Nathaniel Kinsman (1798-1847) was an American shipping merchant and China trader from Salem who went into partnership with the firm of Wetmore and Company, a New York-based merchant house, and went out to China with his family in June 1843 to set up a new house for the firm in Canton. He settled the family in Macao (where westerners could live year round), his Quaker wife Rebecca Chase serving as Secretary and official business hostess for the company. The family resided in Macao for three and a half years, Nathaniel dying shortly before their planned departure for Salem on 30 April 1847 (information from the Nathaniel Kinsman papers in the Peabody Essex Museum, Salem, Massachusetts).

The Kinsman house lay at the southern end of the Praya Grande and overlooked the outer harbour, the view through the columns looking towards the Praya Grande beach, the convent and fort of Nossa Senhora da Guia on the top of Guia Hill, and the convent of Sao Francisco with the Portuguese flag flying from the fort at the point of the bay. Rebecca described their house in her journals: 'It is situated on the "Praya Grande", with a pretty garden in front, a yard at the sides and in the rear, with fine trees, and the whole surrounded by a high wall - over which creep in many places luxuriant vines. To give you some idea of its size, the house is 120 feet front, with a veranda 18 feet wide, supported by massive columns, running the whole length - it extends back 70 feet, exclusive of the veranda. The parlour is 36 feet wide and high.' (quoted in J.M. Downes, op.cit., p.51)

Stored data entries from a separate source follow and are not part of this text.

/-- The latch of a view for a page (R343, R349). -/
def State.latch (s : State) (view page : Nat) : Option Half := s.latches.find? fun h => h.view == view && h.page == page
def State.setLatch (s : State) (view page : Nat) (h : Option Half) : State :=
  { s with latches := (s.latches.filter fun x => !(x.view == view && x.page == page)) ++ h.toList }

/-- A read that is served: its value, and the state after it (R349). -/
def State.readAt (s : State) (view page off bytes : Nat) : Nat × State :=
  if bytes = 8 then
    (s.peek8 view page off, (s.readEffect view page off).when (!wide page off) (·.readEffect view page (off + 4)))
  else if wide page off then
    let v := s.readReg view page off
    (v % 2 ^ 32, (s.readEffect view page off).setLatch view page (some ⟨view, page, off, v / 2 ^ 32⟩))
  else if wide page (off - 4) ∧ off % 8 = 4 then
    match s.latch view page with
    | some h => if h.off = off - 4 then (h.val, s.setLatch view page none) else (s.peek4 view page off, s)
    | none => (s.peek4 view page off, s)
  else (s.peek4 view page off, s.readEffect view page off)

/-! Which accesses take effect (R339, R341, R345-R348). -/

/-- What becomes of an access: served; reads 0 and writes nothing; refused with a status. -/
inductive Access
  | served
  | quiet
  | refused (status : Nat)
deriving DecidableEq, Repr

/-- A page's clock is stopped: its enable bit, but for a change still on its way (R345, R372); a page of a position not
fitted is gated for good (R341). -/
def State.gatedPage (s : State) (page : Nat) : Bool :=
  if !s.pageFitted page then true
  else
    match s.clk.enables.find? fun e => e.1 == page with
    | some e => e.2
    | none => !s.clocked page

/-- The session that writes of a view need is open (R309, R348, R445). -/
def State.maySet (s : State) (view : Nat) : Bool := (s.session view).opened

/-- Writes that need no session: banked index registers (R348) and, while none is open, the admin queue (R488). -/
def State.exempt (s : State) (view off : Nat) : Bool :=
  let page := off / 4096
  let o := off % 4096
  (page == Page.RSTCTL && (o == 0x94 || o == 0x808 || o == 0x840)) ||
    (page == Page.NVM && (o == 0x100 || o == 0x160)) ||
    (page == Page.CXLP && decide (view < 4) && o / 8 * 8 == 0x98) ||
    (page == Page.DECKLE && (viewDeckle view).isSome && o / 8 * 8 == 0xA0)

/-- An access of a view, the checks in the model's order: form, unassigned or hidden page, session, gate, fence. -/
def State.access (s : State) (view off bytes : Nat) (write : Bool) : Access :=
  let page := off / 4096
  if !(bytes == 4 || bytes == 8) ∨ off % bytes ≠ 0 ∨ 2 ^ 25 < off + bytes then .refused 0x0B
  else if (pageOf page).isNone then .quiet
  else if (match viewDeckle view with | some d => !s.shows d page | none => false) then .quiet
  else if write && !s.maySet view && !s.exempt view off then .refused 0x08
  else if s.gatedPage page then .refused 0x0A
  else if s.pageFenced page && decide (0x80 ≤ off % 4096) then .refused 0x09
  else .served

/-- A refused access is recorded and counted (R309, R339, R345, R346, R348). A write of the management view without a
session leaves no record (R445). -/
def State.refuse (s : State) (view off bytes : Nat) (write : Bool) (status : Nat) : State :=
  if status = 0x08 ∧ view = 20 then s
  else
    let s1 := s.regFault view off bytes write status
    let s2 := s1.when (status == 0x0A && decide (view < 20)) (·.bump C.CXLP_BUS_ERR_CNT)
    s2.when (status == 0x08 && decide (view < 4)) (·.bump C.CXLP_WR_REFUSE_CNT)

/-- A read in a view: the value, or the status that refuses it, and the state after it. -/
def State.regRead (s : State) (view off bytes : Nat) : (Nat ⊕ Nat) × State :=
  match s.access view off bytes false with
  | .served =>
    let r := s.readAt view (off / 4096) (off % 4096) bytes
    (.inl r.1, r.2)
  | .quiet => (.inl 0, s)
  | .refused e => (.inr e, s.refuse view off bytes false e)

/-- A view exists: a link of the split, an active deckle, the management port (R343). -/
def State.viewOk (s : State) (view : Nat) : Bool :=
  if view < 4 then s.linkExists view else if view < 20 then s.deckleActive (view - 4) else view == 20

/-- Accesses of a view reach the module: its host link is active. -/
def State.viewUp (s : State) (view : Nat) : Bool := view == 20 || s.linkActive (s.linkOf view)

/-- The answer to a register read. -/
def State.answerRead (s : State) (view off bytes : Nat) : State :=
  let r := s.regRead view off bytes
  match r.1 with
  | .inl v => r.2.emit (.regData view off (BitVec.ofNat 64 v))
  | .inr e => r.2.emit (.regAbort view off e)

/-- A row that reads a register, when the row's condition holds. -/
def readRow (view off bytes : Nat) (cond : Bool) (s : State) : Host.Outcome State Fault Refusal :=
  guardUnit (s.viewOk view) (if s.viewUp view && cond then s.answerRead view off bytes else s)

/-- SPLIT_LOW_READ (R349). -/
def execSplitLowRead (view off bytes : Nat) (s : State) : Host.Outcome State Fault Refusal :=
  readRow view off bytes (bytes == 4 && wide (off / 4096) (off % 4096)) s

/-- SPLIT_HIGH_READ (R349). -/
def execSplitHighRead (view off bytes : Nat) (s : State) : Host.Outcome State Fault Refusal :=
  readRow view off bytes (bytes == 4 && off % 8 == 4 && wide (off / 4096) (off % 4096 - 4)) s

/-- An access covers a register. -/
def covers (off bytes page reg : Nat) : Bool :=
  off / 4096 == page && decide (off % 4096 ≤ reg) && decide (reg < off % 4096 + bytes)

/-- DUMP_DATA_READ (R428). -/
def execDumpDataRead (view off bytes : Nat) (s : State) : Host.Outcome State Fault Refusal :=
  readRow view off bytes (covers off bytes Page.RSTCTL 0x848) s

/-- RPT_DATA_READ (R476). -/
def execRptDataRead (view off bytes : Nat) (s : State) : Host.Outcome State Fault Refusal :=
  readRow view off bytes (covers off bytes Page.NVM 0x168) s

/-- CALENDER_PEAK_READ (R401, R12). `same` says that the last energy bucket closed in the cycle of the read: it is in the value
returned, and it stays. -/
def execCalenderPeakRead (view off bytes : Nat) (same : Bool) (s : State) : Host.Outcome State Fault Refusal :=
  guardUnit (s.viewOk view) <|
    if s.viewUp view && covers off bytes Page.CALENDER 0x8C then
      (s.answerRead view off bytes).when (same && s.access view off bytes false == .served) fun t =>
        t.fset F.CALENDER_PEAK_peak_w (min 0xFFFF (s.cal.buckets.headD 0))
    else s

/-- REGISTER_READ_REFUSED (R339, R345, R346): a read that does not take effect. -/
def execRegisterReadRefused (view off bytes : Nat) (s : State) : Host.Outcome State Fault Refusal :=
  readRow view off bytes (match s.access view off bytes false with | .refused _ => true | _ => false) s

end Sys2Proof.Machine
end

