-- ==== Sys2Proof/Machine/RegWrite.lean ====
section
/-! DEFINITION. Writing registers (R338-R355, R363, R390, R401, R411, R428, R476, R488): what each register does when it is
written, split writes, and the rows that write. -/

namespace Sys2Proof.Machine

/-! The header (R342, R344, R351). -/

/-- Events of a page are pending and delivered in a view. -/
def State.delivering (s : State) (view page : Nat) : Bool :=
  (s.reg (bank view) page 0x10).testBit 0 && s.eventPending view page

/-- The change of a page that makes its events pending and delivered in a view delivers them (R344). -/
def State.deliverOn (s : State) (view page : Nat) (f : State → State) : State :=
  let s1 := f s
  s1.when (s1.delivering view page && !s.delivering view page) (·.notify page view)

/-- cnt_freeze set or cleared (R351). -/
def State.setFreeze (s : State) (view page : Nat) (on : Bool) : State :=
  let others := s.frozen.filter fun f => !(f.view == view && f.page == page)
  let was := s.frozen.any fun f => f.view == view && f.page == page
  if !on then { s with frozen := others }
  else if was then s
  else
    let c := countersOf page
    let vals := (List.range c.1).map fun k => BitVec.ofNat 64 (s.reg 0 page (c.2 + 8 * k))
    ({ s with frozen := others ++ [(⟨view, page, vals⟩ : Frozen)] }).setReg (bank view) page 0x30 s.beatCount

/-- A write of a header register. -/
def State.writeHeader (s : State) (view page off v : Nat) : State :=
  if off = 0x10 then
    (s.deliverOn view page fun s => s.setReg (bank view) page 0x10 (v % 4)).setFreeze view page (v.testBit 1)
  else if off = 0x18 then
    let e := s.reg (bank view) page 0x18
    s.setReg (bank view) page 0x18 (e - (e &&& v))
  else if off = 0x1C then s.deliverOn view page fun s => s.setReg (bank view) page 0x1C (v % 2 ^ 32)
  else s

/-! Plain registers. -/

/-- The bits of a register after a write: RW bits take the data, W1C bits written 1 are cleared (R11, R12). -/
def mergeWrite (r : RegSpec) (old mask v : Nat) : Nat :=
  let rw := r.rw &&& mask
  let kept := old - (old &&& rw) + (v &&& rw)
  kept - (kept &&& (r.w1c &&& mask &&& v))

/-- A register with no behaviour of its own. -/
def State.writePlain (s : State) (view page off mask v : Nat) : State :=
  match specAt page off with
  | none => s
  | some r =>
    let c := s.copyOf view page r.sel
    s.setReg c page off (mergeWrite r (s.reg c page off) mask v)

/-- A plain write in which some fields keep their values: those whose new value their table excludes. -/
def State.writeLimited (s : State) (view page off mask v : Nat) (fields : List (Nat × Nat × Bool)) : State :=
  let c := s.copyOf view page (((specAt page off).map (·.sel)).getD 0)
  let old := s.reg c page off
  s.writePlain view page off mask
    (fields.foldl (fun m f => if f.2.2 then m else setBits m f.1 f.2.1 (bits old f.1 f.2.1)) v)

/-! RSTCTL_ (R355, R409, R411, R412, R422, R428). -/

/-- The two words of a broke-map entry (R408). -/
def Broke.words (b : Broke) : Nat × Nat :=
  (b.kind + (if b.retired then 16 else 0) + (if b.factory then 32 else 0) + b.cause * 2 ^ 8 + b.loc % 2 ^ 32 * 2 ^ 32,
    b.boot % 2 ^ 32 + b.beat % 2 ^ 32 * 2 ^ 32)

/-- RSTCTL_BROKE_IDX: an entry is copied into the view's window (R409). -/
def State.writeBrokeIdx (s : State) (view v : Nat) : State :=
  let w := ((s.broke[v % 2 ^ 14]?).map Broke.words).getD (0, 0)
  ((s.setReg (bank view) Page.RSTCTL 0x94 (v % 2 ^ 14)).setReg (bank view) Page.RSTCTL 0x98 w.1).setReg (bank view)
    Page.RSTCTL 0xA0 w.2

/-- The fault record a view finds at an index: one of another deckle is hidden in a deckle's view (R355). -/
def State.recordFor (s : State) (view i : Nat) : List Nat :=
  let hidden (f : FaultRec) : Bool := match viewDeckle view with
    | some d => f.deckle != d && f.deckle != 0x1F
    | none => false
  match s.flog.get (fun _ => none) i with
  | some f => if hidden f then [] else f.words
  | none => []

/-- RSTCTL_FLOG_IDX: a record is copied into the view's window (R355). -/
def State.writeFlogIdx (s : State) (view v : Nat) : State :=
  let w := s.recordFor view (v % 4096)
  (s.setReg (bank view) Page.RSTCTL 0x808 (v % 4096)).each (List.range 4) fun s k =>
    s.setReg (bank view) Page.RSTCTL (0x810 + 8 * k) (w.getD k 0)

/-- A reset or recovery that software or the board controller asks for cannot be performed now: before READY (R491), while
THERMTRIP_N is asserted (R451), or in FAILED (R412). -/
def State.tierBarred (s : State) : Bool := !s.upDone || s.bring.thermtrip || s.rsState == rsFailed

/-- RSTCTL_RESET (R412, R428): package recovery prevails over a compute-domain reset; then the dump. -/
def State.writeReset (s : State) (view off bytes v : Nat) : State :=
  if v % 8 = 0 then s
  else if s.tierBarred then s.regFault view off bytes true 0x09
  else
    let s1 :=
      if v % 4 = 0 then s
      else
        let r := s.askTier (v.testBit 1) 0 (holderOf view)
        if r.2 then r.1 else r.1.writeBusy view off bytes
    if !v.testBit 2 then s1
    else
      let r := s1.askDump (holderOf view)
      if r.2 then r.1 else r.1.writeBusy view off bytes

/-- RSTCTL_TFENCE (R411). -/
def State.writeTfence (s : State) (view off bytes v : Nat) : State :=
  let tile := v % 2 ^ 14
  let op := bits v 16 2
  if 12288 ≤ tile then s.regFault view off bytes true 0x0B
  else if op = 1 then s.askFence view off bytes tile
  else if op = 2 then s.askReturn view off bytes tile
  else s.regFault view off bytes true 0x0B

/-- RSTCTL_DUMP.valid cleared frees the buffer (R422). -/
def State.writeDumpValid (s : State) (view mask v : Nat) : State :=
  let s1 := s.writePlain view Page.RSTCTL 0xA8 mask v
  s1.when (v.testBit 31) fun s => { s with rst := { s.rst with dump := [] } }

def State.writeRstctl (s : State) (view off bytes reg mask v : Nat) : State :=
  match reg with
  | 0x84 => s.writeReset view off bytes v
  | 0x88 => s.writeLimited view Page.RSTCTL 0x88 mask v [(0, 16, decide (100 ≤ v % 2 ^ 16 ∧ v % 2 ^ 16 ≤ 10000))]
  | 0x8C => s.writeTfence view off bytes v
  | 0x94 => s.writeBrokeIdx view v
  | 0xA8 => s.writeDumpValid view mask v
  | 0x808 => s.writeFlogIdx view v
  | _ => s.writePlain view Page.RSTCTL reg mask v

/-! NVM_ (R469, R476). -/

/-- NVM_MEAS_IDX: a measurement is copied into the view's data registers (R476). -/
def State.writeMeasIdx (s : State) (view v : Nat) : State :=
  let m := s.measurement (v % 8)
  (s.setReg (bank view) Page.NVM 0x100 (v % 8)).each (List.range 4) fun s k =>
    s.setReg (bank view) Page.NVM (0x108 + 8 * k) (wordOf m k)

'The Macao that the Kinsmans inhabited in the 1840s was not China. That is, the place that they knew as China was a global city that had been colonized 300 years earlier ... by the Portuguese. Its population was primarily Chinese, but included Dutch, Spanish, French, British, Armenian, and Parsee merchants, lascar sailors, and a host of other peoples who wafted through. It brought together a remarkable range of humanity. Similarly, the architecture of this most cosmopolitan of places was a creole pastiche, blending European and Asian symbols, styles, and textures. ... Clearly the happiest times Rebecca spent during her time in Macao are those when the entire family was gathered on the verandah, clad in white: Nathaniel playing with the children, talking among family or visitors, engaging in board games, reading or scanning the horizon for familiar vessels (especially those from Salem) with the looking glass ... over the Praya Grande and to the harbor. The footprint of the spacious six columned house far exceeded their Salem townhouse: "Nathaniel was pacing the parlor last evening, and he remarked that the whole floor of our Summer Street house might easily be put in that room, parlours, entries, closet and all." ' (K.S. Alexander, 'Rebecca Kinsman and the Architecture of Macao, 1843-1847' World History Connected, vol 11, No.1, Forum: Architecture and World History source online at https://worldhistoryconnected.press.illinois.edu/11.1/forum_alexander.html)

For another similar view of the Kinsman verandah, see K. Il Choi, The China Trade: Romance and Reality (De Cordova Museum exhibition catalogue), Lincoln, 1979, p.44.